On the heels of prairie chickens and bobwhites came the ring-necked pheasant and Hungarian partridge, introduced in 1905 and 1913, respectively. Both thrived on the agricultural landscape, with pheasant harvests at the time of Breckenridge’s report topping one million annually. In the north, ruffed grouse held their own, with hunting seasons being closed during years when the birds were at the low ebb of their population cycle.

Shorebirds were once popular with Minnesota hunters. Abundant during the 1800s, species such as curlews and plovers are little known outside the birding world today. One species, the Eskimo curlew, may be extinct, although it is officially regarded as critically endangered. Another endangered bird, the whooping crane, once nested and was hunted in the state. Breckenridge notes that while sandhill cranes fared better than whoopers, migrant flocks just occasionally passed through western Minnesota in the 1940s and only a few pairs nested in the state. He thought it was unlikely sandhills would ever recover to the point where hunting could be allowed. The most unusual bird he lists as a former Minnesota resident was the swallow-tailed kite, which once nested here but is now found in the Gulf States and Florida. He didn’t know why this raptor disappeared from the state.

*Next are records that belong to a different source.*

theorem exec_cfPushData_command {b : Byte} (hst : s.cf.st = .idle) (hb : b ≠ s.cfg.extMarker) :
    exec (.cfPushData b) s = .next (finish (.event (.cmd b)) s) := by
  simp [exec, execCfPushData, inForeground_idle _ h.1 h.2, hst, hb]

theorem exec_cfPushData_marker (hst : s.cf.st = .idle) :
    exec (.cfPushData s.cfg.extMarker) s = startNow .cfArm s := by
  simp [exec, execCfPushData, inForeground_idle _ h.1 h.2, hst]

theorem exec_cfPushData_awaiting (b : Byte) (hst : s.cf.st = .awaitingPayload) :
    exec (.cfPushData b) s = startNow (.cfPayload b) s := by
  simp [exec, execCfPushData, inForeground_idle _ h.1 h.2, hst]

theorem exec_cfPayload_ready (hr : s.cf.ready = true) :
    exec (.cfPayload 0) s = .next (finish (.byte s.cf.payload) s) := by
  simp [exec, execCfPayload, inForeground_idle _ h.1 h.2, hr]

/-- U4: no `ExtReady` has stored a payload. -/
theorem exec_cfPayload_unset (hr : s.cf.ready = false) : exec (.cfPayload 0) s = .fault .payloadUnset := by
  simp [exec, execCfPayload, inForeground_idle _ h.1 h.2, hr]

end

/-- Settles O47: the bit that an `ExtReady` sets decides. -/
theorem cfPayload : Obligations.CfPayload := by
  unfold Obligations.CfPayload
  exact fun s h => ⟨exec_cfPayload_ready h, exec_cfPayload_unset h⟩

/-! ### With the value of the clock reading -/

section
variable {s t : State} {v : Nat} (h : ReadsClock s v t)
include h

theorem ReadsClock.cf : t.cf = s.cf := by
  obtain ⟨env, hshow⟩ := h.returned
  rw [← hshow]
  rfl

/-- R227: the marker arms the payload deadline. -/
theorem ReadsClock.exec_cfPushData_marker (hst : s.cf.st = .idle) :
    exec (.cfPushData s.cfg.extMarker) s = .next (finish (.event .pending) (armFramer v t)) := by
  rw [Machine.exec_cfPushData_marker h.ready hst, h.startNow rfl]
  rfl

/-- R227: the byte after the marker is taken or discarded. -/
theorem ReadsClock.exec_cfPushData_awaiting (b : Byte) (hst : s.cf.st = .awaitingPayload) :
    exec (.cfPushData b) s = .next (takePayload v b t) := by
  rw [Machine.exec_cfPushData_awaiting h.ready b hst, h.startNow rfl]
  rfl

theorem ReadsClock.armFramer_eq : armFramer v t = { t with cf := (armFramer v s).cf } := by
  simp [armFramer, h.cf]

/-- The framer's deadline is tested as it stood when the operation was issued. -/
theorem ReadsClock.elapsed_framer :
    elapsed t.cfg v t.cf.deadline.base t.cfg.payloadTimeout =
      elapsed s.cfg v s.cf.deadline.base s.cfg.payloadTimeout := by
  rw [h.cf, h.cfg]

theorem ReadsClock.exec_cfPushData_late (b : Byte) (hst : s.cf.st = .awaitingPayload)
    (hlate : elapsed s.cfg v s.cf.deadline.base s.cfg.payloadTimeout = true) :
    exec (.cfPushData b) s =
      .next (finish (.event .bad) (raise .payloadTimeout { t with cf := { s.cf with st := .idle } })) := by
  rw [h.exec_cfPushData_awaiting b hst, takePayload_late (h.elapsed_framer.trans hlate), h.cf]

theorem ReadsClock.exec_cfPushData_inTime (b : Byte) (hst : s.cf.st = .awaitingPayload)
    (hlate : elapsed s.cfg v s.cf.deadline.base s.cfg.payloadTimeout = false) :
    exec (.cfPushData b) s =
      .next (finish (.event .extReady) { t with cf := { s.cf with st := .idle, payload := b, ready := true } }) := by
  rw [h.exec_cfPushData_awaiting b hst, takePayload_inTime (h.elapsed_framer.trans hlate), h.cf]

end

/-- Settles O45: the cases of R227; the schedule of one reading is a case of the two that read the clock. -/
theorem cfPushData : Obligations.CfPushData := by
  unfold Obligations.CfPushData
  intro b s armed late
  have hmarker {v : Nat} {t : State} (hst : s.cf.st = .idle) (hb : b = s.cfg.extMarker) (h : ReadsClock s v t) :
      exec (.cfPushData b) s = .next (finish (.event .pending) { t with cf := armed v }) := by
    rw [hb, h.exec_cfPushData_marker hst, h.armFramer_eq]
    rfl
  refine ⟨rfl, fun h hst hb => exec_cfPushData_command h hst hb, fun v t hst hb h => hmarker hst hb h,
    fun v t hst hlate h => h.exec_cfPushData_late b hst hlate,
    fun v t hst hlate h => h.exec_cfPushData_inTime b hst hlate, fun n m rest h hreads => ?_⟩
  intro v
  cases hst : s.cf.st with
  | idle =>
    have hb : b = s.cfg.extMarker := hreads.resolve_left (by simp [hst])
    have hrun := hmarker hst hb h.readsClock
    exact hrun
  | awaitingPayload =>
    cases hlate : late v with
    | true => exact h.readsClock.exec_cfPushData_late b hst hlate
    | false => exact h.readsClock.exec_cfPushData_inTime b hst hlate

/-! ### A second byte after the marker -/

/-- R96: ticks that do not wrap the counter are added to the clock value. -/
theorem wideTime_add (P : Params) (tally cnt k : Nat) : wideTime P tally (cnt + k) = wideTime P tally cnt + k :=
  (Nat.add_assoc _ cnt k).symm

/-- R150: `k` ticks after its base, less than a period, a deadline answers by `k`. -/
theorem elapsed_add {P : Params} {k : Nat} (hk : k < 2 ^ P.wTime) (base duration : Nat) :
    elapsed P (base + k) base duration = decide (duration < k) := by
  have hmod : elapsed P (base + k) base duration = elapsed P (addMod P.wTime base k) base duration := by
    rw [elapsed, elapsed, subMod, subMod, addMod, Nat.mod_add_mod]
  rw [hmod, elapsed_addMod, Nat.mod_eq_of_lt hk]

/-- The ticks of one reading are fewer than a period of the clock (R6, R137). -/
theorem Reading.ticks_lt {n m : Nat} {rest : List (List Move)} {s : State} (h : Reading n m rest s) :
    n + m < 2 ^ s.cfg.wTime := by
  have hwrap := h.no_wrap
  have hperiod : 2 ^ s.cfg.wCnt ≤ 2 ^ s.cfg.wTime := Nat.pow_le_pow_right Nat.two_pos (Nat.le_add_left ..)
  omega

/-- R230: a deadline armed at the clock value where the reading begins has elapsed by the ticks of that reading. -/
theorem Reading.elapsed_ticks {n m : Nat} {rest : List (List Move)} {s : State} (h : Reading n m rest s)
    {base : Nat} (hbase : base = s.clock) (duration : Nat) :
    elapsed s.cfg (wideTime s.cfg s.clk.tally (s.hw.cnt + (n + m))) base duration = decide (duration < n + m) := by
  rw [wideTime_add, hbase]
  exact elapsed_add h.ticks_lt s.clock duration

/-- R230: the byte after a marker whose clock sample is now is in time up to the timeout. -/
theorem Reading.cfPushData_inTime {p q : Nat} {rest : List (List Move)} {s : State} (h : Reading p q rest s) (b : Byte)
    (hst : s.cf.st = .awaitingPayload) (hbase : s.cf.deadline.base = s.clock) (hk : p + q ≤ s.cfg.payloadTimeout) :
    exec (.cfPushData b) s = .next (finish (.event .extReady)
      { s.later (p + q) rest with cf := { s.cf with st := .idle, payload := b, ready := true } }) :=
  h.readsClock.exec_cfPushData_inTime b hst ((h.elapsed_ticks hbase _).trans (decide_eq_false hk.not_gt))

/-- R230: after the timeout it is late. -/
theorem Reading.cfPushData_late {p q : Nat} {rest : List (List Move)} {s : State} (h : Reading p q rest s) (b : Byte)
    (hst : s.cf.st = .awaitingPayload) (hbase : s.cf.deadline.base = s.clock) (hk : s.cfg.payloadTimeout < p + q) :
    exec (.cfPushData b) s = .next (finish (.event .bad)
      (raise .payloadTimeout { s.later (p + q) rest with cf := { s.cf with st := .idle } })) :=
  h.readsClock.exec_cfPushData_late b hst ((h.elapsed_ticks hbase _).trans (decide_eq_true hk))

/-- Settles O46: the marker arms the deadline at the clock value of the state it leaves, and the ticks of the second reading
are compared with the timeout. -/
theorem cfBoundary : Obligations.CfBoundary := by
  unfold Obligations.CfBoundary
  intro b n m p q rest next s t hst h e hsecond _
  rw [h.readsClock.exec_cfPushData_marker hst] at e
  cases e
  refine ⟨rfl, ?_⟩
  obtain hin | hlate := le_or_gt (p + q) s.cfg.payloadTimeout
  · refine ⟨_, hsecond.cfPushData_inTime b rfl rfl hin, rfl, rfl, fun _ => ⟨rfl, rfl, ?_⟩, fun hk => by omega⟩
    exact exec_cfPayload_ready ⟨hsecond.ready.1, rfl⟩ rfl
  · exact ⟨_, hsecond.cfPushData_late b rfl rfl hlate, rfl, rfl, fun hk => by omega, fun _ => ⟨rfl, rfl⟩⟩

end Sys2Proof.Machine
end

section
/-! SUPPORT. The blink signaller (R241 to R243): a clock reading that does not see the blinker, `BL.SIGNAL` with the gap
after its first writes, and the phase change of `BL.PROCESS` at the value read. -/

namespace Sys2Proof.Machine

/-! ### A clock reading does not see the blinker -/

/-- The same state with the blinker `b`. -/
def State.withBlinker (s : State) (b : Blinker) : State := { s with bl := b }

@[simp] theorem State.withBlinker_fg (s : State) (b : Blinker) : (s.withBlinker b).fg = s.fg := rfl
@[simp] theorem State.withBlinker_awaits (s : State) (b : Blinker) : (s.withBlinker b).awaits = s.awaits := rfl

/-- What is blind to the foreground does not see the blinker. -/
theorem ForegroundBlind.withBlinker {f : State → State} (hf : ForegroundBlind f) (s : State) (b : Blinker) :
    f (s.withBlinker b) = (f s).withBlinker b := by
  have hsame : (f s).withForeground s = f s := hf.shows rfl
  calc f (s.withBlinker b) = ((f s).withForeground s).withBlinker b := hf s (s.withBlinker b)
    _ = (f s).withBlinker b := by rw [hsame]

/-- R10, R268: a gap without a reset neither reads nor writes what only the foreground touches. -/
theorem gap_blind {g : List Move} (hr : Move.reset ∉ g) : ForegroundBlind (gap g) := fun s u => by
  have hmoves : applyMoves g (s.withForeground u) = (applyMoves g s).withForeground u := by
    unfold applyMoves
    induction g generalizing s with
    | nil => rfl
    | cons m g ih =>
      obtain ⟨hm, hg⟩ : Move.reset ≠ m ∧ Move.reset ∉ g := by simpa using hr
      have hmove : applyMove (s.withForeground u) m = (applyMove s m).withForeground u := by
        cases m with
        | event e => exact envStep_blind e s u
        | irq => exact serve_blind s u
        | reset => exact absurd rfl hm
      rw [List.foldl_cons, List.foldl_cons, hmove, ih hg]
  rw [gap, hmoves, serveAll_blind, gap]

/-- `u'` is inside the same `CLK.NOW` as `u`, with the blinker `b`; or a reset has abandoned the one of `u`. -/
def ReadsBeside (b : Blinker) (u u' : State) : Prop :=
  (∃ ph, u.fg = .now ph .clkNow) ∧ u' = u.withBlinker b ∨ Abandoned u

theorem ForegroundBlind.readsBeside {f : State → State} (hf : ForegroundBlind f) {b : Blinker} {u u' : State}
    (h : ReadsBeside b u u') : ReadsBeside b (f u) (f u') := by
  have hsame : (f u).withForeground u = f u := hf.shows rfl
  obtain ⟨hread, rfl⟩ | habandoned := h
  · exact .inl ⟨by rw [← hsame]; exact hread, hf.withBlinker u b⟩
  · exact .inr (by rw [← hsame]; exact habandoned)

theorem gap_readsBeside (g : List Move) {b : Blinker} {u u' : State} (h : ReadsBeside b u u') :
    ReadsBeside b (gap g u) (gap g u') := by
  have hmoves : ReadsBeside b (applyMoves g u) (applyMoves g u') := by
    unfold applyMoves
    induction g generalizing u u' with
    | nil => exact h
    | cons m g ih =>
      refine ih ?_
      cases m with
      | event e => exact (envStep_blind e).readsBeside h
      | irq => exact serve_blind.readsBeside h
      | reset => exact .inr ⟨rfl, rfl⟩
  exact serveAll_blind.readsBeside hmoves

/-- R137: a labelled step of a `CLK.NOW` returns or goes on, whatever the blinker. -/
theorem fgStep_withBlinker {u : State} (h : ∃ ph, u.fg = .now ph .clkNow) (b : Blinker) :
    ∃ t, fgStep u = .next t ∧ fgStep (u.withBlinker b) = .next (t.withBlinker b) ∧
      (t.fg = .idle ∨ ∃ ph, t.fg = .now ph .clkNow) := by
  obtain ⟨ph, hfg⟩ := h
  simp only [fgStep, State.withBlinker_fg, hfg]
  unfold State.withBlinker
  cases ph with
  | n1 | n3 | n4 => exact ⟨_, rfl, rfl, .inr ⟨_, rfl⟩⟩
  | n2 c1 =>
    simp only [nowStep]
    split <;> exact ⟨_, rfl, rfl, .inr ⟨_, rfl⟩⟩
  | n2rest c1 o writes left =>
    simp only [nowStep, readTally]
    split
    · split <;> exact ⟨_, rfl, rfl, .inr ⟨_, rfl⟩⟩
    · exact ⟨_, rfl, rfl, .inr ⟨_, rfl⟩⟩
  | n5 o c2 => exact ⟨_, rfl, rfl, .inl rfl⟩

/-- The foreground does nothing more when a reset has abandoned its operation (R300). -/
theorem Abandoned.runFg_eq {u : State} (h : Abandoned u) (n : Nat) : runFg n u = .next u :=
  runFg_of_idle (by simp [fgStep, h.1]) h.1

In the seven decades that have passed since Breckenridge published his report, we’ve continued to see changes in Minnesota’s wildlife populations. It is fair to say state and federal wildlife managers, along with an engaged citizenry, have done remarkable work to protect and restore state’s wild places and the flora and fauna they support. While human development, especially intensive agriculture and urbanization, continue to carve away habitat on land and in the water, we’ve managed to retain the essence of our natural world. Breckenridge would be proud of what we have accomplished.